The course is designed for one year in mathematical statistics. We roughly divide this course into two parts. In part 1, the concepts of a field and σ-field and also the definition of a random variable as a measurable function are introduced. Other important topics are as follows: the discussion of various discrete and continuous random variables; the establishment of several moments and probability inequalities; the exploring various moment generating functions; an extension on limit theorems, including all common modes of convergence and their relationship; and also statements of the Laws of Large Numbers and further useful limit theorems. In the second part of this course, we are going to mention the concept of sufficiency and estimation problems in detail. The principles of unbiasedness, UMVUE, and MLE are also considered.

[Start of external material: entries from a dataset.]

end Sys2Proof.Machine

/-! PROOFS of the family 70_reset: the step answers exactly when the wires it uses are driven and held, a step leaves
what the host has still to present as driven and held as it was, and reset leaves nothing that a command could see. -/

namespace Sys2Proof.Machine

/-! ### When a command stands on the ports (70_reset R173, R175) -/

theorem keepsContract_iff (p : InputPorts) : p.keepsContract = true ↔
    p.settled = true ∧ usedDriven 0b111#3 p.op = true ∧ usedDriven 0b1111#4 p.len = true
      ∧ usedDriven (usedDin (wireBits p.op) (wireBits p.len)) p.din = true := by
  simp only [InputPorts.keepsContract, Bool.and_eq_true, and_assoc]

theorem exists_readCommand_iff (p : InputPorts) : (∃ c, readCommand p = .ok c) ↔ p.keepsContract = true := by
  constructor
  · rintro ⟨c, hread⟩
    obtain ⟨hsettled, hop, hlen, hdin, -⟩ := readCommand_eq_ok hread
    exact (keepsContract_iff p).mpr ⟨hsettled, hop, hlen, hdin⟩
  · exact fun hkeeps => ⟨_, readCommand_of_keepsContract hkeeps⟩

/-- One used wire that carries no bit breaks the port it belongs to. -/
theorem not_usedDriven_of_wire {n : Nat} {used : BitVec n} {w : Wires n} {i : Nat} (hi : i < n)
    (hused : used.getLsbD i = true) (hwire : Level.isDriven w[i] = false) : ¬ usedDriven used w = true := by
  rw [usedDriven_iff]
  intro hall
  exact Bool.false_ne_true (hwire.symm.trans (hall i hi hused))

theorem opMask_getLsbD : ∀ i < 3, (0b111#3).getLsbD i = true := by decide

theorem lenMask_getLsbD : ∀ i < 4, (0b1111#4).getLsbD i = true := by decide

/-! ### When the step answers -/

theorem step_answers_iff (s : State) : (∃ t, step s = .next t) ↔ s.present.inputs.keepsContract = true := by
  rw [← exists_readCommand_iff]
  constructor
  · rintro ⟨t, hstep⟩
    obtain ⟨c, hread, -⟩ := step_next_core hstep
    exact ⟨c, hread⟩
  · exact fun ⟨c, hread⟩ => ⟨_, step_answers_core hread⟩

/-- A step stops only on the ports it reads, so it never refuses (30_encoding R66). -/
theorem step_answers_or_faults (s : State) : (∃ t, step s = .next t) ∨ ∃ f, step s = .fault f := by
  cases hread : readCommand s.present.inputs with
  | ok c => exact .inl ⟨_, step_answers_core hread⟩
  | error f => exact .inr ⟨f, step_of_fault hread⟩

theorem step_faults_iff (s : State) : (∃ f, step s = .fault f) ↔ s.present.inputs.keepsContract = false := by
  rw [← Bool.not_eq_true, ← step_answers_iff]
  constructor
  · rintro ⟨f, hfault⟩ ⟨t, hnext⟩
    cases hfault.symm.trans hnext
  · exact (step_answers_or_faults s).resolve_left

theorem step_ne_refused (s : State) (r : Refusal) : step s ≠ .refused r := by
  intro hrefused
  rcases step_answers_or_faults s with ⟨t, hnext⟩ | ⟨f, hfault⟩
  · cases hrefused.symm.trans hnext
  · cases hrefused.symm.trans hfault

/-! ### What the host has still to present -/

/-- The host's move takes the next inputs from its commands, and all of the rest are still to come. -/
theorem present_inputsDrivenAndHeld {s : State} (h : s.InputsDrivenAndHeld) :
    s.present.inputs.keepsContract = true ∧ ∀ p ∈ s.present.pending, p.keepsContract = true := by
  obtain ⟨hheld, hpending⟩ := h
  cases hs : s.pending with
  | nil =>
    rw [present_of_nil s hs]
    exact ⟨hheld hs, hpending⟩
  | cons p rest =>
    rw [hs, List.forall_mem_cons] at hpending
    rw [present_of_cons s p rest hs]
    exact hpending

theorem step_inputsDrivenAndHeld {s t : State} (h : s.InputsDrivenAndHeld) (hstep : step s = .next t) :
    t.InputsDrivenAndHeld := by
  obtain ⟨c, -, rfl⟩ := step_next_core hstep
  obtain ⟨hinputs, hpending⟩ := present_inputsDrivenAndHeld h
  exact ⟨fun _ => hinputs, hpending⟩

theorem step_answers_of_inputsDrivenAndHeld {s : State} (h : s.InputsDrivenAndHeld) : ∃ t, step s = .next t :=
  (step_answers_iff s).mpr (present_inputsDrivenAndHeld h).1

theorem runsSafely_of_inputsDrivenAndHeld {s : State} (h : s.InputsDrivenAndHeld) : s.RunsSafely := by
  intro k
  induction k generalizing s with
  | zero => exact ⟨s, run_zero s⟩
  | succ k ih =>
    obtain ⟨t, hstep⟩ := step_answers_of_inputsDrivenAndHeld h
    rw [run_succ_of_next k hstep]
    exact ih (step_inputsDrivenAndHeld h hstep)

/-! ### Samples before and after `T_SETTLE` (70_reset R175) -/

theorem readCommand_of_not_settled {p : InputPorts} (h : p.settled = false) :
    readCommand p = .error .sampledBeforeSettle := by
  simp [readCommand, h]

theorem step_pending_of_not_settled (s : State) {p : InputPorts} (rest : List InputPorts) (h : p.settled = false) :
    step { s with pending := p :: rest } = .fault .sampledBeforeSettle := by
  apply step_of_fault
  rw [present_of_cons _ p rest rfl]
  exact readCommand_of_not_settled h

/-- From `T_SETTLE` on, how long the inputs were held is not seen. -/
theorem ofCommand_heldFor_of_le (c : CmdWord) {held : Nat} (h : Config.tSettle ≤ held) :
    (InputPorts.ofCommand c).heldFor held = InputPorts.ofCommand c := by
  simp [InputPorts.heldFor, InputPorts.ofCommand, h]

theorem step_ofCommand_pending_core (s : State) (c : CmdWord) (rest : List InputPorts) :
    step { s with pending := InputPorts.ofCommand c :: rest }
      = .next { inputs := InputPorts.ofCommand c, outputs := .carry (hammingCore c), pending := rest } :=
  (step_ofCommand_pending s c rest).trans (exec_decode c _)

/-! ### The first command after reset (70_reset R171) -/

/-- The load of notes/assumptions/2 drives all 15 bits of a command word. -/
theorem withFetchWord_toNat (s : State) (c : CmdWord) :
    s.withFetchWord 16 c.toNat = { s with pending := InputPorts.ofCommand c :: s.pending } := by
  have hfits : c.toNat % 2 ^ 16 = c.toNat := Nat.mod_eq_of_lt (by omega)
  rw [State.withFetchWord, hfits, BitVec.ofNat_toNat, BitVec.setWidth_eq]

theorem step_withFetchWord (s : State) (c : CmdWord) :
    step (s.withFetchWord 16 c.toNat)
      = .next { inputs := InputPorts.ofCommand c, outputs := .carry (hammingCore c), pending := s.pending } := by
  rw [withFetchWord_toNat, step_ofCommand_pending_core]

theorem reset_outputs_ne_carry (r : Response) : State.reset.outputs ≠ .carry r := OutputPorts.noConfusion

/-! ### The obligations -/

/-- Settles O47: the inputs presented next are driven and held, so the step answers, and the inputs left on the wires
and the rest of the commands are driven and held again. -/
theorem stepKeepsInputsDrivenAndHeld : Obligations.StepKeepsInputsDrivenAndHeld := by
  unfold Obligations.StepKeepsInputsDrivenAndHeld
  intro s h
  exact ⟨step_answers_of_inputsDrivenAndHeld h, fun _ => step_inputsDrivenAndHeld h⟩

/-- Settles O13: whichever port the wire belongs to, `keepsContract` fails, and then the step faults. -/
theorem undrivenUsedWireFaults : Obligations.UndrivenUsedWireFaults := by
  unfold Obligations.UndrivenUsedWireFaults
  intro s hwire
  rw [step_faults_iff, ← Bool.not_eq_true, keepsContract_iff]
  rintro ⟨-, hop, hlen, hdin⟩
  rcases hwire with ⟨i, hi, hwire⟩ | ⟨i, hi, hwire⟩ | ⟨i, hi, hused, hwire⟩
  · exact not_usedDriven_of_wire hi (opMask_getLsbD i hi) hwire hop
  · exact not_usedDriven_of_wire hi (lenMask_getLsbD i hi) hwire hlen
  · exact not_usedDriven_of_wire hi hused hwire hdin

/-- Settles O15: the ports are read as a command exactly when `keepsContract` holds, and no arm stops. -/
theorem stepAnswersExactlyWhenTheHostKeepsItsDuties : Obligations.StepAnswersExactlyWhenTheHostKeepsItsDuties := by
  unfold Obligations.StepAnswersExactlyWhenTheHostKeepsItsDuties
  exact fun s => ⟨step_answers_iff s, step_faults_iff s, step_ne_refused s⟩

/-- Settles O40, by induction on the number of steps with the invariant of O47. -/
theorem hostKeepingItsDutiesRunsSafely : Obligations.HostKeepingItsDutiesRunsSafely := by
  unfold Obligations.HostKeepingItsDutiesRunsSafely
  exact fun s hheld hpending => runsSafely_of_inputsDrivenAndHeld ⟨hheld, hpending⟩

/-- Settles O41: the response to a loaded command names no field of the state it is loaded into. -/
theorem firstCommandAfterResetAnswersAsAnyOther : Obligations.FirstCommandAfterResetAnswersAsAnyOther := by
  unfold Obligations.FirstCommandAfterResetAnswersAsAnyOther
  exact fun c s => ⟨_, _, step_withFetchWord State.reset c, step_withFetchWord s c, rfl, rfl⟩

/-- Settles O14: held for less than `T_SETTLE` a command is not settled; from then on it is the settled command. -/
theorem earlySampleFaults : Obligations.EarlySampleFaults := by
  unfold Obligations.EarlySampleFaults
  refine ⟨fun s p rest => step_pending_of_not_settled s rest, fun s c rest held => ?_⟩
  split
  case isTrue h => rw [ofCommand_heldFor_of_le c h, step_ofCommand_pending_core]
  case isFalse h =>
    apply step_pending_of_not_settled
    rw [heldFor_settled, decide_eq_false h]

/-- Settles O36: reset leaves no response on the ports. -/
theorem resetOutputsAreLegal : Obligations.ResetOutputsAreLegal := by
  unfold Obligations.ResetOutputsAreLegal
  exact fun r hr => absurd hr (reset_outputs_ne_carry r)

/-- Settles O38: reset leaves no response on the ports. -/
theorem resetOutputsFollowInputs : Obligations.ResetOutputsFollowInputs := by
  unfold Obligations.ResetOutputsFollowInputs
  exact fun r hr => absurd hr (reset_outputs_ne_carry r)

end Sys2Proof.Machine
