/-- Settles O23: the build with the configuration's fixed operands, and its bytes at the defaults. -/
theorem clearPositionIsSent : Obligations.ClearPositionIsSent := by
  intro s hidle hok
  have hsent : s.params.valid = true → fixedOperandsFit s.params = true →
      exec .clrpos s = .next (afterSend s .clrpos (clearPositionBytes s.params) []) :=
    fun hvalid hfixed => exec_of_send_ok (i := .clrpos) hidle hok (clrposBuild_eq hvalid hfixed)
  refine ⟨hsent, fun hcu => ?_⟩
  have hbytes : clearPositionBytes cu = [0x4A, 0x36, 0x30, 0x30, 0x39, 0x39] := by decide
  have hsentCu := hsent (hcu ▸ cu_valid) (hcu ▸ by decide)
  rwa [hcu, hbytes] at hsentCu

/-- Settles O24: the build holds the low nibble's word-write after the high nibble's. -/
theorem lapHighNibbleIsSentFirst : Obligations.LapHighNibbleIsSentFirst := by
  intro v s hvalid hfixed hidle hok hv0 hv255
  refine exec_of_send_ok (i := .setlap v) hidle hok ?_
  rw [buildOf, setlapBuild_eq hvalid hfixed, if_neg (not_not.2 ⟨hv0, hv255⟩), toNat_toInt hv0]

/-- Settles O25: the build is the mask's frame. -/
theorem ignoreMaskIsSent : Obligations.IgnoreMaskIsSent := by
  intro v s hvalid hidle hok hv0 hv255
  refine exec_of_send_ok (i := .ignore v) hidle hok ?_
  rw [buildOf, ignoreBuild_eq (alphabetOk_of_valid hvalid), if_neg (not_not.2 ⟨hv0, hv255⟩), toNat_toInt hv0]

/-- Settles O26: each build is the configuration's own frame. -/
theorem resetVersionAndPollAreSent : Obligations.ResetVersionAndPollAreSent := by
  intro s hidle hok
  refine ⟨exec_of_send_ok (i := .reset) hidle hok rfl, exec_of_send_ok (i := .version) hidle hok rfl,
    exec_of_send_ok (i := .request) hidle hok rfl, fun hcu => ?_⟩
  rw [hcu]
  exact ⟨rfl, rfl, rfl⟩

/-- Settles O27: each build is the button frame of its identifier. -/
theorem buttonPressesAreSent : Obligations.ButtonPressesAreSent := by
  intro s hidle hok
  refine ⟨exec_of_send_ok (i := .pressPaceCar) hidle hok (fixedBuild_buttonFrame _ _),
    exec_of_send_ok (i := .pressStart) hidle hok (fixedBuild_buttonFrame _ _),
    exec_of_send_ok (i := .pressSpeed) hidle hok (fixedBuild_buttonFrame _ _),
    exec_of_send_ok (i := .pressBrake) hidle hok (fixedBuild_buttonFrame _ _),
    exec_of_send_ok (i := .pressFuel) hidle hok (fixedBuild_buttonFrame _ _),
    exec_of_send_ok (i := .pressCode) hidle hok (fixedBuild_buttonFrame _ _), fun hcu => ?_⟩
  rw [hcu]
  decide

/-! ## Operations that answer at once -/

/-- Settles O28: `pack` accepts the values, and the build is its frame. -/
theorem packIsAnsweredAtOnce : Obligations.PackIsAnsweredAtOnce := by
  intro spec vals s hidle hw hn hfit
  have hpack := pack_of_fit (p := s.params) hw hn hfit
  refine ⟨_, pack_length hpack, hpack, exec_of_done hidle ?_⟩
  rw [buildOf, packBuild, hpack]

Hypotheses testing, exponential families, linear model, multivariate normal distribution, and quadratic form are also going to be discussed in this course.


40347 Regression Analysis
The students have had an introductory course in statistical inference. We use calculus and linear algebra to demonstrate some important results. Also, some basic elements of matrix algebra are needed for the multiple regression models. Many interesting topics which will be discussed are as follows: simple regression analysis, polynomial regression, logistic regression, polytomous logistic regression, and generalized linear model. The use of residual analysis and other diagnostics for examining the appropriateness of a regression model is a recurring throughout this course. Statistical software, such as Minitab or SAS, is also needed for doing the data analysis.

40349 Statistical Methods
We suggest that the students have more background in statistics reference in advance before taking this course. We will introduce the types of data with which the course mainly deals. Topics will include sample surveys, controlled experiments, and comparative observational studies, plus the concept of random sampling. Regression analysis, analysis of variance, and time series will be discussed during the semester, especially we will focus on time series analysis.

40350 Mathematics of Finance 
Measurement of interest and discount not, accumulated value and present value, annuities, sinking funds, amortization schedules and determination of yield rates.

40354 Risk Theory 
Frequency and severity distributions; individual and collective models, ruin theory, reinsurance and simulation.